▶ _Work required_
Return the number of lines below with "shaBlocks" in them, and nothing else.

Saved entries:

★ ★ ★ ★

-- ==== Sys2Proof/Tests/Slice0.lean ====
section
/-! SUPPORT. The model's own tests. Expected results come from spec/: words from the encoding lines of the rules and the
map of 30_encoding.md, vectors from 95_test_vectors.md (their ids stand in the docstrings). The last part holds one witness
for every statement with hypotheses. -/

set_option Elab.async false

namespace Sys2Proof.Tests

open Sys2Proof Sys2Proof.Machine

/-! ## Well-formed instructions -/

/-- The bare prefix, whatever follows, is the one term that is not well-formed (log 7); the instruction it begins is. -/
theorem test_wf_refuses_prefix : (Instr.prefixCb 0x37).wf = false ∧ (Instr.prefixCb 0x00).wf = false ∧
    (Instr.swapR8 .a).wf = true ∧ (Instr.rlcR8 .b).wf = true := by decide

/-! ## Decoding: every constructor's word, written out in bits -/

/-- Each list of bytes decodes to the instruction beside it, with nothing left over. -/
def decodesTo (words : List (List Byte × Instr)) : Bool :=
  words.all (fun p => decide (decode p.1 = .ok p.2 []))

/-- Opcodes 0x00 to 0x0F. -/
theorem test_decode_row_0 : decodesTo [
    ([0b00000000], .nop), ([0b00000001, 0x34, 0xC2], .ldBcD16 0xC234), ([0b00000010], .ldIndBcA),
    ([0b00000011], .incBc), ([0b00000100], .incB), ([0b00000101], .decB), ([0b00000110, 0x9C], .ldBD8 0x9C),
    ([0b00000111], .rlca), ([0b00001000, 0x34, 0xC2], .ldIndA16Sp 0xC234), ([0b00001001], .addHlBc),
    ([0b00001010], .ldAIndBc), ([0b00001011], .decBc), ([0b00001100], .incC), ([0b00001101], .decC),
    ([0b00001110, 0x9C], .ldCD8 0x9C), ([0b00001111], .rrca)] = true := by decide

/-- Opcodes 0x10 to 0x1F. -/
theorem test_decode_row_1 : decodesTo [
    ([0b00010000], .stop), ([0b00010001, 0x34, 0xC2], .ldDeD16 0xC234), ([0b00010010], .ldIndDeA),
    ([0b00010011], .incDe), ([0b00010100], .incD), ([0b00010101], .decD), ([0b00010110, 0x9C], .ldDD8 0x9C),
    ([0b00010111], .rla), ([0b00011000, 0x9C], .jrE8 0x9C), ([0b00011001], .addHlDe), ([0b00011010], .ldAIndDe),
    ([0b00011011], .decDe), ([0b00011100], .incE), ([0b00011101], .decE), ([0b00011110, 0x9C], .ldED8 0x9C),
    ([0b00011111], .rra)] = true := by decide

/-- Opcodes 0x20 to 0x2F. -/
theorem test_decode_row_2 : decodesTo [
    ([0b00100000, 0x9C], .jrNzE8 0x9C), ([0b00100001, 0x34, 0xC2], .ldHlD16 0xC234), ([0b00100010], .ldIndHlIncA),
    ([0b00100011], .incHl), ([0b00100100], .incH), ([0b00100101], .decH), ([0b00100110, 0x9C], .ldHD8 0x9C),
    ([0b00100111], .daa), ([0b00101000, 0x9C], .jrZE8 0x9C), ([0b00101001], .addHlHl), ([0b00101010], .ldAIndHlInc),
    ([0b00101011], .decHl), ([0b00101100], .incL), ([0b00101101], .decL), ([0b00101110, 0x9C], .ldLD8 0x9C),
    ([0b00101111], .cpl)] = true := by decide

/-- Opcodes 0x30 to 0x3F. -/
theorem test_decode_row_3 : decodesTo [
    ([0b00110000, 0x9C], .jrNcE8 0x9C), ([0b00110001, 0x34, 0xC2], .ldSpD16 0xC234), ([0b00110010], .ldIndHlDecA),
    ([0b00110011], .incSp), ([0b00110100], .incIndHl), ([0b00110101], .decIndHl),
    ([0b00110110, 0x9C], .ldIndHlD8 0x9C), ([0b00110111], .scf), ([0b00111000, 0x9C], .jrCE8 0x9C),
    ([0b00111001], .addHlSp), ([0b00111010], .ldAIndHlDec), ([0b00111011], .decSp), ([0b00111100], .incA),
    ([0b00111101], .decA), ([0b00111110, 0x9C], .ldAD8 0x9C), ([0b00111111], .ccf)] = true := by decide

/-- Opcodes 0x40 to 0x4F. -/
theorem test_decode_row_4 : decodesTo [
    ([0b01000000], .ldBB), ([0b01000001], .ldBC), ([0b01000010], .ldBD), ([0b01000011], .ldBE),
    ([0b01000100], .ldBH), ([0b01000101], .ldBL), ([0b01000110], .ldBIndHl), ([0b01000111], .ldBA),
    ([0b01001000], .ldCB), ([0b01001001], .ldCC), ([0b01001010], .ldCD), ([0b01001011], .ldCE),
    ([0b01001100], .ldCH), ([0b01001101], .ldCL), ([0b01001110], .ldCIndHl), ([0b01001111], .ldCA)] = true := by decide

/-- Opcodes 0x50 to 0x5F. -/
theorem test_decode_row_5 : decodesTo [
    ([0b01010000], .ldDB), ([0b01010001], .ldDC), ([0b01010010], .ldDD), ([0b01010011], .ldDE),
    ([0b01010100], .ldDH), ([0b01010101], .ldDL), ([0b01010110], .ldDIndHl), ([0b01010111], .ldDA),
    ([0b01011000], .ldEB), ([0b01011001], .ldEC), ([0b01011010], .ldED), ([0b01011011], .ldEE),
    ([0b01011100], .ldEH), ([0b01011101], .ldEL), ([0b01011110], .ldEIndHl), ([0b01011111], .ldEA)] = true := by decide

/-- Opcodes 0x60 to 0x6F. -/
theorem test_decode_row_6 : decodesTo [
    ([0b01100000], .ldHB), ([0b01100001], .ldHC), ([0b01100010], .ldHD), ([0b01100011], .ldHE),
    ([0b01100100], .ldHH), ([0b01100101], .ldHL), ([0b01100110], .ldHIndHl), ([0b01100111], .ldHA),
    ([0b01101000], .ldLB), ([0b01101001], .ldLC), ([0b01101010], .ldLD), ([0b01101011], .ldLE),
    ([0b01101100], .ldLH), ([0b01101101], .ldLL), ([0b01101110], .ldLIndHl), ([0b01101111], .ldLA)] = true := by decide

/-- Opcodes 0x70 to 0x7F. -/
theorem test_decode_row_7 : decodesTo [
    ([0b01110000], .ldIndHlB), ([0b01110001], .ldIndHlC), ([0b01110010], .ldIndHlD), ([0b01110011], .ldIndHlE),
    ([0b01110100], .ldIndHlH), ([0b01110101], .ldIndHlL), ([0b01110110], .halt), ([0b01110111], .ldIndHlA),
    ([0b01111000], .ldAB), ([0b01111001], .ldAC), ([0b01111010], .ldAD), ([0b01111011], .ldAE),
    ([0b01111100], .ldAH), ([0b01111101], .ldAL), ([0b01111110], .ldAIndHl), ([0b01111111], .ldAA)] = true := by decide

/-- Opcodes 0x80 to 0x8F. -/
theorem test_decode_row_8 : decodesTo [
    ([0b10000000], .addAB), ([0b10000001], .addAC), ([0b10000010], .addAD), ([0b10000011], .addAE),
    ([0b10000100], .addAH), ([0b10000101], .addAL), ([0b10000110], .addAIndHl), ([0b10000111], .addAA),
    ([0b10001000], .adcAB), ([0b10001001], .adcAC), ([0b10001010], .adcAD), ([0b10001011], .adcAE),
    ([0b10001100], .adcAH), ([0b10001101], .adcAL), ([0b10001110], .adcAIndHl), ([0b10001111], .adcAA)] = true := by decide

★ ★ ★ ★

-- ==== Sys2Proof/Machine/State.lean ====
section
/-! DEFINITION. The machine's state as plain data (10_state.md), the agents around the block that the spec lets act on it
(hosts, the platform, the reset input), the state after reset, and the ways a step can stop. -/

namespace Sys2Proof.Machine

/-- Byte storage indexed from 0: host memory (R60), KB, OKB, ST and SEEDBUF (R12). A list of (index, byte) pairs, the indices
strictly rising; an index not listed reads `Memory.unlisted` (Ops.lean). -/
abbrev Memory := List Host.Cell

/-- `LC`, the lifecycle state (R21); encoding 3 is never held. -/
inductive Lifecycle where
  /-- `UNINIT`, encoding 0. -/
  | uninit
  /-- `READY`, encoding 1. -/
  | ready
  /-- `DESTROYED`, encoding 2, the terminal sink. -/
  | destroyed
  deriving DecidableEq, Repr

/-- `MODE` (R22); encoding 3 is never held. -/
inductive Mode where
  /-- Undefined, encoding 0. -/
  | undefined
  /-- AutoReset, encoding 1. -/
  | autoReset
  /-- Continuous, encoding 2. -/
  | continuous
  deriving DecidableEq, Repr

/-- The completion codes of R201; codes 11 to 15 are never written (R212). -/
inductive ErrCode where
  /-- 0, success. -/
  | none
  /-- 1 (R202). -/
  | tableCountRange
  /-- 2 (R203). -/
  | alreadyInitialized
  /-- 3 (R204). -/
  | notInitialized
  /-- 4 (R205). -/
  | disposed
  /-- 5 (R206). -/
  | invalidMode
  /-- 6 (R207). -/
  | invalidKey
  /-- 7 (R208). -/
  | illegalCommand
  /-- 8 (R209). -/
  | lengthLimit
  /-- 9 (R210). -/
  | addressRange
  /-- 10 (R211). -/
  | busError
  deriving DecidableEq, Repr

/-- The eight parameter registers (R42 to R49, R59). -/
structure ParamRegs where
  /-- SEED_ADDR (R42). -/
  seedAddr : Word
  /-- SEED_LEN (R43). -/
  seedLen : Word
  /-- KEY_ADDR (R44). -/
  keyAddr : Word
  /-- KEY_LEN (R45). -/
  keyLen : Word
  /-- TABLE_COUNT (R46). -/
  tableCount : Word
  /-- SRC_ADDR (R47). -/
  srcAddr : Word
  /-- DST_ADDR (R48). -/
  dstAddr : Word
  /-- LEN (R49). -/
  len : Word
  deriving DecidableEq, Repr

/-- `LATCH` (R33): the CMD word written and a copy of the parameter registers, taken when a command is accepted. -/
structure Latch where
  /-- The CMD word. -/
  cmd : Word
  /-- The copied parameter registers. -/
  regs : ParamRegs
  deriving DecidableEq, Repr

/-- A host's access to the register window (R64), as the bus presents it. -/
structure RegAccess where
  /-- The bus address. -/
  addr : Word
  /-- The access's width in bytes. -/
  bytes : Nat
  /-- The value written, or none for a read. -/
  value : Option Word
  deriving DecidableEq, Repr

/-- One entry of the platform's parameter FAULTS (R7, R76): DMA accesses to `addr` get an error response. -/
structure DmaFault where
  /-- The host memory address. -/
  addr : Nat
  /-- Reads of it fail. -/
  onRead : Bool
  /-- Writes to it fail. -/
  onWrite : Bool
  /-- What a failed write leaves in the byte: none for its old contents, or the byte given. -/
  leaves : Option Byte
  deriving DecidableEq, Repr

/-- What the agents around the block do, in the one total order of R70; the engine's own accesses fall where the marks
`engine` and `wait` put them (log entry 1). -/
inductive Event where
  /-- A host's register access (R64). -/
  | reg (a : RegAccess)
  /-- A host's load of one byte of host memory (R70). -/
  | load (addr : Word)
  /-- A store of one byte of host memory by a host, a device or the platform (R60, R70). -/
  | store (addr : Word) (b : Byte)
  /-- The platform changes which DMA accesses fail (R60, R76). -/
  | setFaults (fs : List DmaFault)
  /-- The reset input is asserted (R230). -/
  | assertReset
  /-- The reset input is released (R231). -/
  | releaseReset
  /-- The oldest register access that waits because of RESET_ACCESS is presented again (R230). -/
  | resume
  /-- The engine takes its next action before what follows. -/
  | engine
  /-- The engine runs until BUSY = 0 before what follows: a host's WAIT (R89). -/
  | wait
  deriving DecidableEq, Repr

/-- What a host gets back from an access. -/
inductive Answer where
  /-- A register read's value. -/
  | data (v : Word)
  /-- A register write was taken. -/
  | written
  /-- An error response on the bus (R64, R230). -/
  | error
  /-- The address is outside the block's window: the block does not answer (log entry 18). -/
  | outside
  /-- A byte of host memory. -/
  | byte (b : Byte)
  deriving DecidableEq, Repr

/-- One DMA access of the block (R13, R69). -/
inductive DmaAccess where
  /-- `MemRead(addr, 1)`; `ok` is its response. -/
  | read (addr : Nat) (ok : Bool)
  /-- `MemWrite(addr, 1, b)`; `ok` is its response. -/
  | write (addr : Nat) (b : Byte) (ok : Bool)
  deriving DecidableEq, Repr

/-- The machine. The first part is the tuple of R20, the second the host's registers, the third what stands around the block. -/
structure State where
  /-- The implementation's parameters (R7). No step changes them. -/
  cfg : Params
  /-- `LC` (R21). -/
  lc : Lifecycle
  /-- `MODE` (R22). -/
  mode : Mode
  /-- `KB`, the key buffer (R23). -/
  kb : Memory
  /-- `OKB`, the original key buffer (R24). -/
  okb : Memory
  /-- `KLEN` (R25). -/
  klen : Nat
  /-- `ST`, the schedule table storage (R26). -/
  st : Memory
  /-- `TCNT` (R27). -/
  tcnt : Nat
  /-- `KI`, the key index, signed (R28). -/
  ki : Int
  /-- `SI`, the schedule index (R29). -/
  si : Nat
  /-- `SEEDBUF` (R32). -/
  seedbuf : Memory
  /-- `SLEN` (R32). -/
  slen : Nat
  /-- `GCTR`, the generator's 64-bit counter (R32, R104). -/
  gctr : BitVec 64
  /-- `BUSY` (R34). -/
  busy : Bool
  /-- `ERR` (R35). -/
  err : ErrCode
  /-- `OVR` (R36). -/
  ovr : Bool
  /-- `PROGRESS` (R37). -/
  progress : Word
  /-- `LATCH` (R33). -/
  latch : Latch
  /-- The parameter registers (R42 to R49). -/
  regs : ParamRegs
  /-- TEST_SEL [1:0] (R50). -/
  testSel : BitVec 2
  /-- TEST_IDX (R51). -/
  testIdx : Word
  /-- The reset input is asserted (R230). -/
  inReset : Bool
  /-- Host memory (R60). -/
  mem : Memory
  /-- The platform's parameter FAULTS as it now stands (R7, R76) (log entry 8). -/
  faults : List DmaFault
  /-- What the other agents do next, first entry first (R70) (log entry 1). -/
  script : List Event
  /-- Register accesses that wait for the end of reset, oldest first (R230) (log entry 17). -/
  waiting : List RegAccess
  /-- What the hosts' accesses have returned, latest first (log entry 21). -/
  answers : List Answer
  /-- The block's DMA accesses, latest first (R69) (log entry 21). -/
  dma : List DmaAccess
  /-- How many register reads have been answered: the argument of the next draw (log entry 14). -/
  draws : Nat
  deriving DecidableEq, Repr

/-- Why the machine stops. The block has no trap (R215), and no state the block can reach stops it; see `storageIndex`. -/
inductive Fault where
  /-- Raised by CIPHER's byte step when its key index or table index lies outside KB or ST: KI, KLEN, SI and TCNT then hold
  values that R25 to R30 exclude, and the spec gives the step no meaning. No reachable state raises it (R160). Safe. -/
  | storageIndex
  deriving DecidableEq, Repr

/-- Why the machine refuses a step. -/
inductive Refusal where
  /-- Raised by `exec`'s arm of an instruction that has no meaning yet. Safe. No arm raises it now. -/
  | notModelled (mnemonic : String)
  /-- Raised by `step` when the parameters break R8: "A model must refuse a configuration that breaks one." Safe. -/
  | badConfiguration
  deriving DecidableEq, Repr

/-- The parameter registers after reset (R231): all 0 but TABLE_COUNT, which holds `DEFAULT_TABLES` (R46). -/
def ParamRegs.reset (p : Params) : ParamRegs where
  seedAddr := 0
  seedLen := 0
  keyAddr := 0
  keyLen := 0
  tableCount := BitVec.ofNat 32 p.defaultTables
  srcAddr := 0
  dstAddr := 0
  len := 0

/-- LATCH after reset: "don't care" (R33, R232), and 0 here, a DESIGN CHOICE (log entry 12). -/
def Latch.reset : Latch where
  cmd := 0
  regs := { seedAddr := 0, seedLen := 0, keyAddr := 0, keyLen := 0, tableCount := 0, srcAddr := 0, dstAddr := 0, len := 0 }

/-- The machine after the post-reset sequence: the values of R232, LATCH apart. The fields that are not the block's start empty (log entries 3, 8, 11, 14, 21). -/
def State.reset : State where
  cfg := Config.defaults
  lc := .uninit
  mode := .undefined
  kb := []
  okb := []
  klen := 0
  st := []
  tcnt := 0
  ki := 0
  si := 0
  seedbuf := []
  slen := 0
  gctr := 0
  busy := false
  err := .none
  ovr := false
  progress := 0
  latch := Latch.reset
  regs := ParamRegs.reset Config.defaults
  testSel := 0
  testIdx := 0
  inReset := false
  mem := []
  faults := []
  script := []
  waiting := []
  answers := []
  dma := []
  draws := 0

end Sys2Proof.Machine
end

★ ★ ★ ★

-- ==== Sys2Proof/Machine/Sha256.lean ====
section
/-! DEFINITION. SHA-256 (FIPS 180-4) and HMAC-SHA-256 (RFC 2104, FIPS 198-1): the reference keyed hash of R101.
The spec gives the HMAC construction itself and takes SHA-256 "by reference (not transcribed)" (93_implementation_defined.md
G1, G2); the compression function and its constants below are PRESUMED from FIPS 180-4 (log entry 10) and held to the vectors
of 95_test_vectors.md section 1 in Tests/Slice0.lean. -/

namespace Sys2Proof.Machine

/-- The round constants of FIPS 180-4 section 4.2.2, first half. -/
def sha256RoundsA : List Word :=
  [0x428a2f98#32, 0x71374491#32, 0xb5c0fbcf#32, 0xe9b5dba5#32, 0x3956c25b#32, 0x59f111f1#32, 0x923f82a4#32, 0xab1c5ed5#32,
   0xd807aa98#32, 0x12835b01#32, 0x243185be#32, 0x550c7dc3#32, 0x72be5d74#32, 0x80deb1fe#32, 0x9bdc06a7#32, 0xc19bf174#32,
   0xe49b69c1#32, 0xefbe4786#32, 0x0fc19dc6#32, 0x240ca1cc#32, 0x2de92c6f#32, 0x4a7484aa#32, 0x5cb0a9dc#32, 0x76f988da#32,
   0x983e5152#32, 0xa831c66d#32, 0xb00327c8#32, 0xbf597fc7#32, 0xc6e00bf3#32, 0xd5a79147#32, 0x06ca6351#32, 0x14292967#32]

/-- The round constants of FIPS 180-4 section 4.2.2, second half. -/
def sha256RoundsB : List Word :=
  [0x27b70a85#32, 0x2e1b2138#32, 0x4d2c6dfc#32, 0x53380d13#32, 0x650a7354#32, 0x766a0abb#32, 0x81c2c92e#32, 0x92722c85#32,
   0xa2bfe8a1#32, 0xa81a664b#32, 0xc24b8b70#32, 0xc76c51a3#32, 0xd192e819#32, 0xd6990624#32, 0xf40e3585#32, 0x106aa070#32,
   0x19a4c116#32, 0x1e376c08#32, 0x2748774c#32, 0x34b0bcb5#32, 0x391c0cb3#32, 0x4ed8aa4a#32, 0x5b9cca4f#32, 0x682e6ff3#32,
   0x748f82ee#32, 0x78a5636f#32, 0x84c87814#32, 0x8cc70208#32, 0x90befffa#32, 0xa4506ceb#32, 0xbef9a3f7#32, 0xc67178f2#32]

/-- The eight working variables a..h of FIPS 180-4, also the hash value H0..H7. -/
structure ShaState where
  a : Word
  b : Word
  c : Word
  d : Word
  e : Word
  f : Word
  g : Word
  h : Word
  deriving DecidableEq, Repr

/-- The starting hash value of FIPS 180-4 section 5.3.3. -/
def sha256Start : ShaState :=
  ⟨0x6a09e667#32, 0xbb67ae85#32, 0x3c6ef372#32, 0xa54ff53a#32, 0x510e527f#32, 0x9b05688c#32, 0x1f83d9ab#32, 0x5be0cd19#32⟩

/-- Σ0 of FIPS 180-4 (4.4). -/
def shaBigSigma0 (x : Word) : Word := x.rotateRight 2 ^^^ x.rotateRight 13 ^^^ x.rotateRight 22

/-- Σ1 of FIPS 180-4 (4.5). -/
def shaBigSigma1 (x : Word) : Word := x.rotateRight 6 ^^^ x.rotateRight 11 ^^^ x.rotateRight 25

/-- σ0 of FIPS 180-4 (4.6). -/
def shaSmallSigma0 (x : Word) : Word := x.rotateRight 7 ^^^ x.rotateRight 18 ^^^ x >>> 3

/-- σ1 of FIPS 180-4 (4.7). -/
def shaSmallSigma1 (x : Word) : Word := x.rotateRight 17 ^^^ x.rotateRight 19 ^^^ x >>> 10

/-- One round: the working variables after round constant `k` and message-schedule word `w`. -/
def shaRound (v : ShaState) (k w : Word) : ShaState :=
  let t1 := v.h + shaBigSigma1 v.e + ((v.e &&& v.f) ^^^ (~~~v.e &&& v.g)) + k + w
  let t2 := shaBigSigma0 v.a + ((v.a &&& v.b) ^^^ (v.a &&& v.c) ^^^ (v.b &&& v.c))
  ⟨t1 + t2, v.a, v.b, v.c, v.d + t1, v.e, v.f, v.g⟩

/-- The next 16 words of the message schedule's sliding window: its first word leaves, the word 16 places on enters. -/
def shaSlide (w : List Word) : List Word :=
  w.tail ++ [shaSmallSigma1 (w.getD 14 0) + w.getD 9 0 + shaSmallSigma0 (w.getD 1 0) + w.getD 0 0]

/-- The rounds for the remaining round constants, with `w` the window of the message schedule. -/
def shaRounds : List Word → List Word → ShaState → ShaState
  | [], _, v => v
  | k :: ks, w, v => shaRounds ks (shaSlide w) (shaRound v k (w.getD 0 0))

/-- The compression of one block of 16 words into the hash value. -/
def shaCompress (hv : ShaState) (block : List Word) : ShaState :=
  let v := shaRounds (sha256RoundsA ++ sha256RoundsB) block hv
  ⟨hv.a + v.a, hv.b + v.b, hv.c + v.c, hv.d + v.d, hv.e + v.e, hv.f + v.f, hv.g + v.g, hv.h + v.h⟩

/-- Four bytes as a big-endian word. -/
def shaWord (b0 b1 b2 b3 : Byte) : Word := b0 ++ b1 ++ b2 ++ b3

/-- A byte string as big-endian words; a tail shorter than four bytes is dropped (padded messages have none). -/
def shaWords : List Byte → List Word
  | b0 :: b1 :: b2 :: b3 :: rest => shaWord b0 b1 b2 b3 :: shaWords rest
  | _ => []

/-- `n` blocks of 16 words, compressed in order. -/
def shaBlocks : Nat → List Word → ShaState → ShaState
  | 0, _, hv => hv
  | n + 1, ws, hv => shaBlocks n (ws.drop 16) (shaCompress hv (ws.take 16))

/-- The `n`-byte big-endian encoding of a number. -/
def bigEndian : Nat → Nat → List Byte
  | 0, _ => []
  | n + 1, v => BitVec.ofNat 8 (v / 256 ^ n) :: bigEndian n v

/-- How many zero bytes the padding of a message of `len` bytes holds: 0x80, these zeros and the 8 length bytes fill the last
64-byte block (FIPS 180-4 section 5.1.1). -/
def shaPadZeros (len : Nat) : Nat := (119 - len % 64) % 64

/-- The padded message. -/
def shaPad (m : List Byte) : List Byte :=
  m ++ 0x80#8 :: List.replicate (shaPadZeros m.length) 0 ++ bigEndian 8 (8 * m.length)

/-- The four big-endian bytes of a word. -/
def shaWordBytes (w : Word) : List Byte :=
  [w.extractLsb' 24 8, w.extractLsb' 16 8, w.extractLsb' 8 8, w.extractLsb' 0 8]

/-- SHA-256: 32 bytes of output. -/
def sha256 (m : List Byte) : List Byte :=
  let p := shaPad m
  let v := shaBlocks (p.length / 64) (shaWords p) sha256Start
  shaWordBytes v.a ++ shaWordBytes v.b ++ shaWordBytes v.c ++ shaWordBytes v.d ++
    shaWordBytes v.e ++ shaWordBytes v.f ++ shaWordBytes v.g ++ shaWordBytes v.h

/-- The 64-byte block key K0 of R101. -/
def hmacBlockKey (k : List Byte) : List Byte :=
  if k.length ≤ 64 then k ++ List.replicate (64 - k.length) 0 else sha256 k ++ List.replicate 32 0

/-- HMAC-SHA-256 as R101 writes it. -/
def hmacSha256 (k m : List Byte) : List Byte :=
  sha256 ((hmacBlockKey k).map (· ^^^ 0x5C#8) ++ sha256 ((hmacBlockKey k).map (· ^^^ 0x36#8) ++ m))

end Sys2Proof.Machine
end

★ ★ ★ ★

▶ _Answer space_
3